Comparing Decision Tree models

In [ ]:
# training performance comparison

models_train_comp_df = pd.concat(
    [
        decision_tree_perf_train.T,
        decision_tree_tune_perf_train.T,
        decision_tree_post_perf_train.T,
    ],
    axis=1,
)
models_train_comp_df.columns = [
    "Decision Tree sklearn",
    "Decision Tree (Pre-Pruning)",
    "Decision Tree (Post-Pruning)",
]
print("Training performance comparison:")
models_train_comp_df
Training performance comparison:
Out[ ]:
Decision Tree sklearn Decision Tree (Pre-Pruning) Decision Tree (Post-Pruning)
Accuracy 0.99403 0.99403 0.89653
Recall 0.98655 0.98655 0.90241
Precision 0.99538 0.99538 0.80789
F1 0.99095 0.99095 0.85254
In [ ]:
# testing performance comparison

models_test_comp_df = pd.concat(
    [
        decision_tree_perf_test.T,
        decision_tree_tune_perf_test.T,
        decision_tree_post_test.T,
    ],
    axis=1,
)
models_test_comp_df.columns = [
    "Decision Tree sklearn",
    "Decision Tree (Pre-Pruning)",
    "Decision Tree (Post-Pruning)",
]
print("Test performance comparison:")
models_test_comp_df 
Test performance comparison:
Out[ ]:
Decision Tree sklearn Decision Tree (Pre-Pruning) Decision Tree (Post-Pruning)
Accuracy 0.99403 0.87078 0.86775
Recall 0.98655 0.80411 0.85207
Precision 0.99538 0.79644 0.76421
F1 0.99095 0.80026 0.80575

Post-Pruned has higher F1 value and difference between precision and recall is high.

Pre-Prunned - Difference between precision and recall are normal.

Hotel should use Pre-prunned model

Actionable Insights and Recommendations

  • What profitable policies for cancellations and refunds can the hotel adopt?
  • What other recommedations would you suggest to the hotel?

Insights -

Lead time and Average price per room have positive correlation with cancelled bookings.

Number of special requests have negative correlation with cancelled bookings.

Decision tree seems to be the better model to determine predictions of cancellations than logistic regression.

Recommendations -

Hotel needs to work on lead time, average price per room and number of special requests to keep up brand equity.

Customers can be notified of lead time and they can be asked for any special requets before stay.

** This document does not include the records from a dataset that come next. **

theorem view_pktLeave (w : Work) (p : ℕ) (k : Pkt) (t : ℤ) (h_net : K .net = true) :
    view K Z (Work.pktLeave w p k t).1 = view K Z w := by
  unfold Work.pktLeave
  (try simp (maxDischargeDepth := 9) only [↓view_ite, ite_self, implies_true, id_eq, ↓view_modNet, h_net]) <;> (repeat' split) <;> first | rfl | simp (maxDischargeDepth := 9) only [↓view_ite, ite_self, implies_true, id_eq, ↓view_modNet, h_net]

theorem view_pktLine (w : Work) (p : ℕ) (k : Pkt) (aborted : Bool) (h_freeCtr : K .freeCtr = true) :
    view K Z (Work.pktLine w p k aborted).1 = view K Z w := by
  unfold Work.pktLine
  (try simp (maxDischargeDepth := 9) only [↓view_ite, ite_self, implies_true, id_eq, ↓view_freshWord, h_freeCtr]) <;> (repeat' split) <;> first | rfl | simp (maxDischargeDepth := 9) only [↓view_ite, ite_self, implies_true, id_eq, ↓view_freshWord, h_freeCtr]

theorem view_pktOut (w : Work) (p : ℕ) (t : ℤ) (h_freeCtr : K .freeCtr = true) (h_net : K .net = true) (h_out : K .out = true) (h_sl : K .sl = true) (z_sysn : Z (.page .sysn) = true) :
    view K Z (Work.pktOut w p t) = view K Z w := by
  unfold Work.pktOut
  (try simp (maxDischargeDepth := 9) only [↓view_ite, ite_self, implies_true, id_eq, ↓view_emit, ↓view_pktLine, ↓view_count, zone_pgSYSN, mod_pgSYSN, ↓view_pktLeave, ↓view_modSl, h_freeCtr, h_net, h_out, h_sl, z_sysn]) <;> (repeat' split) <;> first | rfl | simp (maxDischargeDepth := 9) only [↓view_ite, ite_self, implies_true, id_eq, ↓view_emit, ↓view_pktLine, ↓view_count, zone_pgSYSN, mod_pgSYSN, ↓view_pktLeave, ↓view_modSl, h_freeCtr, h_net, h_out, h_sl, z_sysn]

theorem view_takeIn (w : Work) (type : Nat) (q : NetIn × Work) (h_net : K .net = true) (h : w.takeIn type = some q) :
    view K Z q.2 = view K Z w := by
  unfold Work.takeIn at h
  rw [Option.map_eq_some_iff] at h
  obtain ⟨i, _, rfl⟩ := h
  exact view_modNet _ _ h_net

theorem view_withIn (w : Work) (type : Nat) (f : Work → NetIn → Work) (h_net : K .net = true)
    (hf : ∀ v i, view K Z (f v i) = view K Z v) : view K Z (w.withIn type f) = view K Z w := by
  unfold Work.withIn
  split
  · rename_i i v h
    rw [hf, view_takeIn _ _ _ h_net h]
  · rfl

theorem view_tripCmd (w : Work) (set : ℕ) (clr : ℕ) (h_flue : K .flue = true) (h_lines : K .lines = true) (h_net : K .net = true) (h_out : K .out = true) (h_sl : K .sl = true) (z_sysn : Z (.page .sysn) = true) :
    view K Z (Work.tripCmd w set clr) = view K Z w := by
  unfold Work.tripCmd
  (try simp (maxDischargeDepth := 9) only [↓view_ite, ite_self, implies_true, id_eq, ↓view_tripShow, ↓view_modNet, h_flue, h_lines, h_net, h_out, h_sl, z_sysn]) <;> (repeat' split) <;> first | rfl | simp (maxDischargeDepth := 9) only [↓view_ite, ite_self, implies_true, id_eq, ↓view_tripShow, ↓view_modNet, h_flue, h_lines, h_net, h_out, h_sl, z_sysn]

theorem view_tripIn (w : Work) (i : NetIn) (z_sysn : Z (.page .sysn) = true) :
    view K Z (Work.tripIn w i) = view K Z w := by
  unfold Work.tripIn
  (try simp (maxDischargeDepth := 9) only [↓view_ite, ite_self, implies_true, id_eq, ↓view_wr, zone_pgSYSN, mod_pgSYSN, ↓view_count, z_sysn]) <;> (repeat' split) <;> first | rfl | simp (maxDischargeDepth := 9) only [↓view_ite, ite_self, implies_true, id_eq, ↓view_wr, zone_pgSYSN, mod_pgSYSN, ↓view_count, z_sysn]

theorem view_treqStart (w : Work) (h_flue : K .flue = true) (h_lines : K .lines = true) (h_net : K .net = true) (h_out : K .out = true) (h_sl : K .sl = true) (z_sysn : Z (.page .sysn) = true) :
    view K Z (Work.treqStart w) = view K Z w := by
  unfold Work.treqStart
  (try simp (maxDischargeDepth := 9) only [↓view_ite, ite_self, implies_true, id_eq, ↓view_when, ↓view_modNet, ↓view_wr, zone_pgSYSN, mod_pgSYSN, ↓view_flt, ↓view_slEnq, ↓view_nextSeq, h_flue, h_lines, h_net, h_out, h_sl, z_sysn]) <;> (repeat' split) <;> first | rfl | simp (maxDischargeDepth := 9) only [↓view_ite, ite_self, implies_true, id_eq, ↓view_when, ↓view_modNet, ↓view_wr, zone_pgSYSN, mod_pgSYSN, ↓view_flt, ↓view_slEnq, ↓view_nextSeq, h_flue, h_lines, h_net, h_out, h_sl, z_sysn]

theorem view_treqIn (w : Work) (i : NetIn) (h_flue : K .flue = true) (h_lines : K .lines = true) (h_out : K .out = true) (h_sl : K .sl = true) (z_sysn : Z (.page .sysn) = true) :
    view K Z (Work.treqIn w i) = view K Z w := by
  unfold Work.treqIn
  (try simp (maxDischargeDepth := 9) only [↓view_ite, ite_self, implies_true, id_eq, ↓view_slEnq, h_flue, h_lines, h_out, h_sl, z_sysn]) <;> (repeat' split) <;> first | rfl | simp (maxDischargeDepth := 9) only [↓view_ite, ite_self, implies_true, id_eq, ↓view_slEnq, h_flue, h_lines, h_out, h_sl, z_sysn]

theorem view_ttBad (w : Work) (h_flue : K .flue = true) (h_lines : K .lines = true) (h_net : K .net = true) (h_out : K .out = true) (z_sysn : Z (.page .sysn) = true) :
    view K Z (Work.ttBad w) = view K Z w := by
  unfold Work.ttBad
  (try simp (maxDischargeDepth := 9) only [↓view_ite, ite_self, implies_true, id_eq, ↓view_modNet, ↓view_flt, zone_pgSYSN, mod_pgSYSN, h_flue, h_lines, h_net, h_out, z_sysn]) <;> (repeat' split) <;> first | rfl | simp (maxDischargeDepth := 9) only [↓view_ite, ite_self, implies_true, id_eq, ↓view_modNet, ↓view_flt, zone_pgSYSN, mod_pgSYSN, h_flue, h_lines, h_net, h_out, z_sysn]

theorem view_trespIn (w : Work) (i : NetIn) (h_flue : K .flue = true) (h_lines : K .lines = true) (h_net : K .net = true) (h_out : K .out = true) (z_sysn : Z (.page .sysn) = true) :
    view K Z (Work.trespIn w i) = view K Z w := by
  unfold Work.trespIn
  (try simp (maxDischargeDepth := 9) only [↓view_ite, ite_self, implies_true, id_eq, ↓view_modNet, ↓view_ttBad, ↓view_count, zone_pgSYSN, mod_pgSYSN, ↓view_wr, h_flue, h_lines, h_net, h_out, z_sysn]) <;> (repeat' split) <;> first | rfl | simp (maxDischargeDepth := 9) only [↓view_ite, ite_self, implies_true, id_eq, ↓view_modNet, ↓view_ttBad, ↓view_count, zone_pgSYSN, mod_pgSYSN, ↓view_wr, h_flue, h_lines, h_net, h_out, z_sysn]

theorem view_treqLost (w : Work) (h_flue : K .flue = true) (h_lines : K .lines = true) (h_net : K .net = true) (h_out : K .out = true) (z_sysn : Z (.page .sysn) = true) :
    view K Z (Work.treqLost w) = view K Z w := by
  unfold Work.treqLost
  (try simp (maxDischargeDepth := 9) only [↓view_ite, ite_self, implies_true, id_eq, ↓view_ttBad, ↓view_count, zone_pgSYSN, mod_pgSYSN, ↓view_modNet, h_flue, h_lines, h_net, h_out, z_sysn]) <;> (repeat' split) <;> first | rfl | simp (maxDischargeDepth := 9) only [↓view_ite, ite_self, implies_true, id_eq, ↓view_ttBad, ↓view_count, zone_pgSYSN, mod_pgSYSN, ↓view_modNet, h_flue, h_lines, h_net, h_out, z_sysn]

theorem view_report (w : Work) (p : ℕ) (code : ℕ) (kind : ℕ) (h_flue : K .flue = true) (h_lines : K .lines = true) (h_net : K .net = true) (h_out : K .out = true) (h_sl : K .sl = true) (z_sysn : Z (.page .sysn) = true) :
    view K Z (Work.report w p code kind) = view K Z w := by
  unfold Work.report
  (try simp (maxDischargeDepth := 9) only [↓view_ite, ite_self, implies_true, id_eq, ↓view_netSend, h_flue, h_lines, h_net, h_out, h_sl, z_sysn]) <;> (repeat' split) <;> first | rfl | simp (maxDischargeDepth := 9) only [↓view_ite, ite_self, implies_true, id_eq, ↓view_netSend, h_flue, h_lines, h_net, h_out, h_sl, z_sysn]

theorem view_swapSend (w : Work) (h_flue : K .flue = true) (h_lines : K .lines = true) (h_net : K .net = true) (h_out : K .out = true) (h_sl : K .sl = true) (z_sysn : Z (.page .sysn) = true) :
    view K Z (Work.swapSend w) = view K Z w := by
  unfold Work.swapSend
  (try simp (maxDischargeDepth := 9) only [↓view_ite, ite_self, implies_true, id_eq, ↓view_netSend, h_flue, h_lines, h_net, h_out, h_sl, z_sysn]) <;> (repeat' split) <;> first | rfl | simp (maxDischargeDepth := 9) only [↓view_ite, ite_self, implies_true, id_eq, ↓view_netSend, h_flue, h_lines, h_net, h_out, h_sl, z_sysn]

theorem view_swapIn (w : Work) (i : NetIn) (h_flue : K .flue = true) (h_lines : K .lines = true) (h_net : K .net = true) (h_out : K .out = true) (h_sl : K .sl = true) (h_swap : K .swap = true) (z_abc : Z (.page .abc) = true) (z_pkg : Z (.page .pkg) = true) (z_sysn : Z (.page .sysn) = true) :
    view K Z (Work.swapIn w i) = view K Z w := by
  unfold Work.swapIn
  (try simp (maxDischargeDepth := 9) only [↓view_ite, ite_self, implies_true, id_eq, ↓view_report, ↓view_swapArm, ↓view_modNet, ↓view_wr, zone_pgPKG, mod_pgPKG, h_flue, h_lines, h_net, h_out, h_sl, h_swap, z_abc, z_pkg, z_sysn]) <;> (repeat' split) <;> first | rfl | simp (maxDischargeDepth := 9) only [↓view_ite, ite_self, implies_true, id_eq, ↓view_report, ↓view_swapArm, ↓view_modNet, ↓view_wr, zone_pgPKG, mod_pgPKG, h_flue, h_lines, h_net, h_out, h_sl, h_swap, z_abc, z_pkg, z_sysn]

theorem view_planSend (w : Work) (h_flue : K .flue = true) (h_lines : K .lines = true) (h_net : K .net = true) (h_out : K .out = true) (h_sl : K .sl = true) (z_sysn : Z (.page .sysn) = true) :
    view K Z (Work.planSend w) = view K Z w := by
  unfold Work.planSend
  (try simp (maxDischargeDepth := 9) only [↓view_ite, ite_self, implies_true, id_eq, ↓view_netSend, h_flue, h_lines, h_net, h_out, h_sl, z_sysn]) <;> (repeat' split) <;> first | rfl | simp (maxDischargeDepth := 9) only [↓view_ite, ite_self, implies_true, id_eq, ↓view_netSend, h_flue, h_lines, h_net, h_out, h_sl, z_sysn]

theorem view_planIn (w : Work) (i : NetIn) (h_flue : K .flue = true) (h_lines : K .lines = true) (h_net : K .net = true) (h_out : K .out = true) (h_sl : K .sl = true) (z_pkg : Z (.page .pkg) = true) (z_sysn : Z (.page .sysn) = true) :
    view K Z (Work.planIn w i) = view K Z w := by
  unfold Work.planIn
  (try simp (maxDischargeDepth := 9) only [↓view_ite, ite_self, implies_true, id_eq, ↓view_wr, zone_pgSYSN, mod_pgSYSN, ↓view_report, zone_pgPKG, mod_pgPKG, h_flue, h_lines, h_net, h_out, h_sl, z_pkg, z_sysn]) <;> (repeat' split) <;> first | rfl | simp (maxDischargeDepth := 9) only [↓view_ite, ite_self, implies_true, id_eq, ↓view_wr, zone_pgSYSN, mod_pgSYSN, ↓view_report, zone_pgPKG, mod_pgPKG, h_flue, h_lines, h_net, h_out, h_sl, z_pkg, z_sysn]

theorem view_reportIn (w : Work) (i : NetIn) (z_sysn : Z (.page .sysn) = true) :
    view K Z (Work.reportIn w i) = view K Z w := by
  unfold Work.reportIn
  (try simp (maxDischargeDepth := 9) only [↓view_ite, ite_self, implies_true, id_eq, ↓view_wr, zone_pgSYSN, mod_pgSYSN, ↓view_count, z_sysn]) <;> (repeat' split) <;> first | rfl | simp (maxDischargeDepth := 9) only [↓view_ite, ite_self, implies_true, id_eq, ↓view_wr, zone_pgSYSN, mod_pgSYSN, ↓view_count, z_sysn]

theorem view_maskIn (w : Work) (i : NetIn) (h_net : K .net = true) :
    view K Z (Work.maskIn w i) = view K Z w := by
  unfold Work.maskIn
  (try simp (maxDischargeDepth := 9) only [↓view_ite, ite_self, implies_true, id_eq, ↓view_modNet, h_net]) <;> (repeat' split) <;> first | rfl | simp (maxDischargeDepth := 9) only [↓view_ite, ite_self, implies_true, id_eq, ↓view_modNet, h_net]

theorem view_pointFile (w : Work) (n : ℕ) (j : ℕ) (v : Word) (tb : ℤ) (h_rgn : K .rgn = true) (z_window : Z .window = true) (z_abc : Z (.page .abc) = true) (z_pkg : Z (.page .pkg) = true) :
    view K Z (Work.pointFile w n j v tb) = view K Z w := by
  unfold Work.pointFile
  extract_lets r k age cur start q
  split
  · exact view_discard _ z_pkg
  · clear_value start
    cases start with
    | none => rfl
    | some b =>
      dsimp only
      split
      · exact view_fileLate _ _ _ _ _ z_window z_abc
      · split
        · exact view_count _ _ _ _ _ (mod_pgABC _) (by rw [zone_pgABC]; exact z_abc)
        · exact view_modRg _ _ _ h_rgn

theorem view_pointIn (w : Work) (i : NetIn) (h_rgn : K .rgn = true) (z_window : Z .window = true) (z_abc : Z (.page .abc) = true) (z_pkg : Z (.page .pkg) = true) :
    view K Z (Work.pointIn w i) = view K Z w := by
  unfold Work.pointIn
  (try simp (maxDischargeDepth := 9) only [↓view_ite, ite_self, implies_true, id_eq, ↓view_each, ↓view_pointFile, h_rgn, z_window, z_abc, z_pkg]) <;> (repeat' split) <;> first | rfl | simp (maxDischargeDepth := 9) only [↓view_ite, ite_self, implies_true, id_eq, ↓view_each, ↓view_pointFile, h_rgn, z_window, z_abc, z_pkg]

theorem view_raStart (w : Work) (h_flue : K .flue = true) (h_lines : K .lines = true) (h_net : K .net = true) (h_out : K .out = true) (h_sl : K .sl = true) (z_sysn : Z (.page .sysn) = true) :
    view K Z (Work.raStart w) = view K Z w := by
  unfold Work.raStart
  dsimp only
  split
  · exact view_badval _ _ mod_pgSYSN (by rw [zone_pgSYSN]; exact z_sysn)
  · rw [view_netSend _ _ _ _ h_flue h_lines h_net h_out h_sl z_sysn, view_modNet _ _ h_net,
      view_wr _ _ _ _ _ mod_pgSYSN (by rw [zone_pgSYSN]; exact z_sysn)]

Special amenities list can be provided after booking to reduce chances of cancellation.

Depending on the Lead time, average price per room can be adjusted to attract more customers to the hotel.

Depending on the number of special requests, hotel can adjust the average price per room to maintain resources and brand equity.

Hotel can come up with policies on cancellations or refunda based on lead time.